Requirement —
Return, word for word, only the lines of the data below that lie between the line with "if c.pred = .held" and the line with "def State.allCompletions (s", those two lines included.

Records to process —
/-- A started WRITE_INLINE goes on. -/
def State.runInline (s : State) (r : CmdRef) : State :=
  match (s.queue r.queue).cmdAt r.slot with
  | none => s
  | some c =>
    let p := (s.ctx (s.queue r.queue).ctx).port
    let need := s.inlineNeed r.queue c.bytes c.point
    if hOpcode c.bytes ≠ Op.writeInline || !c.begun || c.result.isSome || c.skipped || !s.works r.queue || !s.slices r.queue then s
    else if need > 0 && !s.room p need then s.noRoom p
    else
      s.uncached (.cmd (.writeInline r)) [] (s.inlineRanges r.queue c.bytes) fun s =>
        s.inlineFrom r.queue c.slot (inlinePieces c.bytes + 1)

/-- WRITE_INLINE. -/
def writeInline (r : CmdRef) (s : State) : State := (begin r Op.writeInline none s fun _ _ s => s).runInline r

/-! ### LAUNCH (R182 to R184) -/

/-- A started LAUNCH is handed off when every domain it names is in service, and its intent notice is acknowledged. -/
def State.tryLaunch (s : State) (r : CmdRef) : State :=
  match (s.queue r.queue).cmdAt r.slot with
  | none => s
  | some c =>
    let qn := r.queue
    let b := c.bytes
    if hOpcode b ≠ Op.launch || !c.begun || c.result.isSome || c.skipped || c.phase ≠ 0 || !s.works qn || !s.slices qn then s
    else
      let named := (List.range 48).filter fun n => tst (pf b 8 47 0) n
      if named.any fun n => decide ((s.cd n).state = .outOfService) then s.finish qn c.slot E.outOfService 0
      else if named.any fun n => decide ((s.cd n).state = .resetting) then s
      else if s.noticeNeeded qn c then s.sendNotice qn c
      else
        let x := s.ctx (s.queue qn).ctx
        (s.modCmd qn c.slot fun d => { d with phase := 1, acts := 1 }).emit
          (.launch (s.queue qn).ctx x.gen x.pasid (pf b 0 56 8 * 256) (pf b 8 47 0) (pf b 16 31 0) (pf b 16 47 32) (pf b 16 63 48)
            ((b.drop (pOff b + 32)).take (pf b 24 8 0)) c.stamp)

/-- LAUNCH. -/
def launch (r : CmdRef) (s : State) : State := (begin r Op.launch none s fun _ _ s => s).tryLaunch r

/-- The codes of a scheduler's answer. -/
def launchCode (code : Nat) : Bool :=
  code = E.ok || code = E.badField || code = E.xltFault || code = E.xltPerm || code = E.outOfService

/-- LAUNCH_ANSWER: an answer of a stale context generation, or one to the work of a twin that has failed, is dropped and counted
(R42, R430). -/
def launchAnswer (r : CmdRef) (gen code : Nat) (s : State) : State :=
  let slot := (s.queue r.queue).ctx
  if s.rst.orphans.contains r then (s.modRst fun x => { x with orphans := x.orphans.erase r }).staleDomain
  else if (s.ctx slot).gen ≠ gen then s.staleCtx
  else
    match (s.queue r.queue).cmdAt r.slot with
    | none => s
    | some c =>
      if hOpcode c.bytes ≠ Op.launch || c.phase ≠ 1 || c.acts = 0 || !launchCode code then s
      else
        let s := s.modCmd r.queue c.slot fun d => { (d.finish code 0 s.time.bnd) with acts := 0 }
        if code ≠ E.ok then s
        else
          ((List.range 48).filter fun n => tst (pf c.bytes 8 47 0) n).foldl
            (fun s n => s.modCd n fun d => { d with launched := insertNat slot d.launched }) s

/-- INTENT_NOTICE_ACK (R438): the act may proceed; a LAUNCH is handed off. -/
def intentAck (r : CmdRef) (s : State) : State :=
  match (s.queue r.queue).cmdAt r.slot with
  | none => s
  | some c =>
    if c.notice && !c.noticeAck then (s.modCmd r.queue c.slot fun d => { d with noticeAck := true }).tryLaunch r else s

/-! ### ABORT (R181, R258, R510) -/

/-- ABORT does not touch a command of this kind: a LAUNCH handed off, and a control command, MAP or UNMAP that has started. -/
def Cmd.spared (c : Cmd) : Bool :=
  let op := hOpcode c.bytes
  (op = Op.launch && decide (c.phase ≠ 0)) ||
    ((op = Op.contextCtl || op = Op.planCtl || op = Op.map || op = Op.unmap) && c.begun)

/-- A command as an event from outside its work ends it: its residue is what it left unwritten. One that waits for its predicate word has
run no slice, and its residue is 0 (DESIGN CHOICE, log entry 189). -/
def Cmd.cutOff (c : Cmd) (code now : Nat) : Cmd := c.force code (if c.begun then c.left else 0) now

/-- The parts of pieces, laid out in order, on which bytes [o, o + n) of their data fall. -/
def cutPieces : List Piece → Nat → Nat → List Piece
  | [], _, _ => []
  | p :: t, o, n =>
    if n = 0 then []
    else if o ≥ p.len then cutPieces t (o - p.len) n
    else
      let k := min n (p.len - o)
      let tgt := match p.tgt with
        | .loc a => Target.loc (a + o)
        | .peer g x => .peer g (x + o)
        | .host a page => .host (a + o) page
        | x => x
      ⟨p.off + o, p.cva + o, k, tgt⟩ :: cutPieces t 0 (n - k)

/-- The source bytes of a claimed unit as far as they have come. -/
def State.partBytes (s : State) (bl : Blur) (rp : List Piece) (got : List (Nat × List PByte)) : List (Option PByte) :=
  (sourceOffsets rp).flatMap fun (off, p) =>
    if p.sync then (s.bytesOf bl [(p.cva, p.len, p.tgt)]).map some
    else
      (List.range p.len).map fun i =>
        (got.find? fun (o, d) => decide (o ≤ off + i) && decide (off + i < o + d.length)).bind fun (o, d) => d[off + i - o]?

/-- The bursts that engines have finished of the units in which they stop are written (R515): of those whose data is there, the ones that
a free value names. An accumulation goes on to the end of its unit instead (R279). -/
def State.landBursts (s : State) (qn : Nat) (c : Cmd) : State :=
  if accumulates c.bytes then s
  else
    let slot := (s.queue qn).ctx
    let x := s.ctx slot
    c.claims.foldl
      (fun s cl =>
        match s.work (s.blurOf qn c) slot c.bytes (4096 * cl.unit) (c.unitLen cl.unit) with
        | .error _ => s
        | .ok w =>
          match s.unitPieces slot { w with reads := [] } with
          | .error _ => s
          | .ok (_, wp) =>
            let src := s.partBytes (s.blurOf qn c) (s.translate slot .read w.reads) cl.got
            let r := w.make (src.map fun y => y.getD (0, false))
            let there := fun (o n : Nat) =>
              src.all Option.isSome || ((hOpcode c.bytes = Op.copy || hOpcode c.bytes = Op.copy2d) && ((src.drop o).take n).all Option.isSome)
            if r.code ≠ E.ok then s
            else
              (bursts burstSize (s.landing qn c cl.unit wp r.data)).foldl
                (fun s (o, d) =>
                  let ps := cutPieces wp o d.length
                  let need := s.journalNeed x.port ps
                  if there o d.length && Config.burstLanded s.time.bnd qn c.slot (8 * cl.unit + o / burstSize) &&
                      (s.inTheWay [] (localRanges ps)).isEmpty && (need = 0 || (s.canIssue x.port x.func && s.room x.port need)) then
                    (s.writePieces qn c.slot cl.unit ps d).disturb (some (qn, c.slot)) (localRanges ps)
                  else s) s) s

/-- A command that an ABORT ends: half steps that had begun are still completed (R257). -/
def Cmd.abortAt (c : Cmd) (now : Nat) (vector : Option Bool) : Cmd :=
  { c.cutOff E.aborted now with byAbort := true, vector := vector, halfAt := c.halfAt.filter fun a => decide (a ≤ now) }

/-- The commands of a queue that an ABORT ends. Where engines were moving one of them, the last raises the vector for all, whatever their
IRQ bits (R258). -/
def State.abortQueue (s : State) (tn : Nat) (skip : Cmd → Bool) : State :=
  let hit := fun (c : Cmd) => !skip c && !c.spared && !c.byAbort
  let l := (s.queue tn).cmds.filter hit
  let moving := l.any fun c => c.begun && isEngine (hOpcode c.bytes)
  let last := l.getLast?.map (·.slot)
  let frees := l.any fun c => hOpcode c.bytes = Op.fenceWait && c.begun && c.result.isNone
  (l.foldl (fun s c => if c.result.isNone then s.landBursts tn c else s) s).modQueue tn fun q =>
    { q with
      cmds := q.cmds.map fun c => if hit c then c.abortAt s.time.bnd (if moving then some (decide (last = some c.slot)) else none) else c
      releasedAt := if frees then s.time.bnd else q.releasedAt }

/-- ABORT. -/
def abort (r : CmdRef) (s : State) : State :=
  begin r Op.abort none s fun qn c s =>
    let tn := pf c.bytes 0 13 0
    let t := s.queue tn
    let skip := fun (d : Cmd) => tn = qn && d.slot = c.slot
    let n := t.cmds.countP fun d => !skip d && !d.spared && !d.byAbort
    (s.abortQueue tn skip).finish qn c.slot E.ok n

/-! ### Retried at a boundary -/

/-- A started command that waited for something to change goes on: WRITE_INLINE and LAUNCH, a predicate word that could not be asked
for, the control commands that wait for a boundary, and count words. -/
def State.retryCmd (s : State) (qn : Nat) (c : Cmd) : State :=
  let r : CmdRef := ⟨qn, c.slot % (s.queue qn).slots⟩
  if c.pred = .held && c.result.isNone then s.askWord qn c
  else if hOpcode c.bytes = Op.writeInline then s.runInline r
  else if hOpcode c.bytes = Op.launch then s.tryLaunch r
  else if hOpcode c.bytes = Op.contextCtl then s.retryCtl qn c
  else if hOpcode c.bytes = Op.dispatch then s.modCmd qn c.slot fun d => d.recount s.time.bnd
  else s

/-- Started commands that waited for something to change go on. -/
def State.retryStarted (s : State) : State :=
  s.queues.foldl (fun s (qn, q) => q.cmds.foldl (fun s c => s.retryCmd qn c) s) s

/-- The completion steps of a queue's commands, from the oldest on, as far as they can go (R254). -/
def State.completions (s : State) (qn : Nat) : Nat → State
  | 0 => s
  | n + 1 =>
    let t := commandComplete qn s
    if (t.queue qn).cmds.length = (s.queue qn).cmds.length then t else t.completions qn n

/-- At a boundary the half steps and completion steps that have fallen due run, ahead of every slice of the tick (R254, R256). -/
def State.allCompletions (s : State) : State :=
  s.queues.foldl (fun s (qn, q) => s.completions qn (q.cmds.length + 1)) s

end Sys2Proof.Machine
end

Task response —
  if c.pred = .held && c.result.isNone then s.askWord qn c
  else if hOpcode c.bytes = Op.writeInline then s.runInline r
  else if hOpcode c.bytes = Op.launch then s.tryLaunch r
  else if hOpcode c.bytes = Op.contextCtl then s.retryCtl qn c
  else if hOpcode c.bytes = Op.dispatch then s.modCmd qn c.slot fun d => d.recount s.time.bnd
  else s

/-- Started commands that waited for something to change go on. -/
def State.retryStarted (s : State) : State :=
  s.queues.foldl (fun s (qn, q) => q.cmds.foldl (fun s c => s.retryCmd qn c) s) s

/-- The completion steps of a queue's commands, from the oldest on, as far as they can go (R254). -/
def State.completions (s : State) (qn : Nat) : Nat → State
  | 0 => s
  | n + 1 =>
    let t := commandComplete qn s
    if (t.queue qn).cmds.length = (s.queue qn).cmds.length then t else t.completions qn n

/-- At a boundary the half steps and completion steps that have fallen due run, ahead of every slice of the tick (R254, R256). -/
def State.allCompletions (s : State) : State :=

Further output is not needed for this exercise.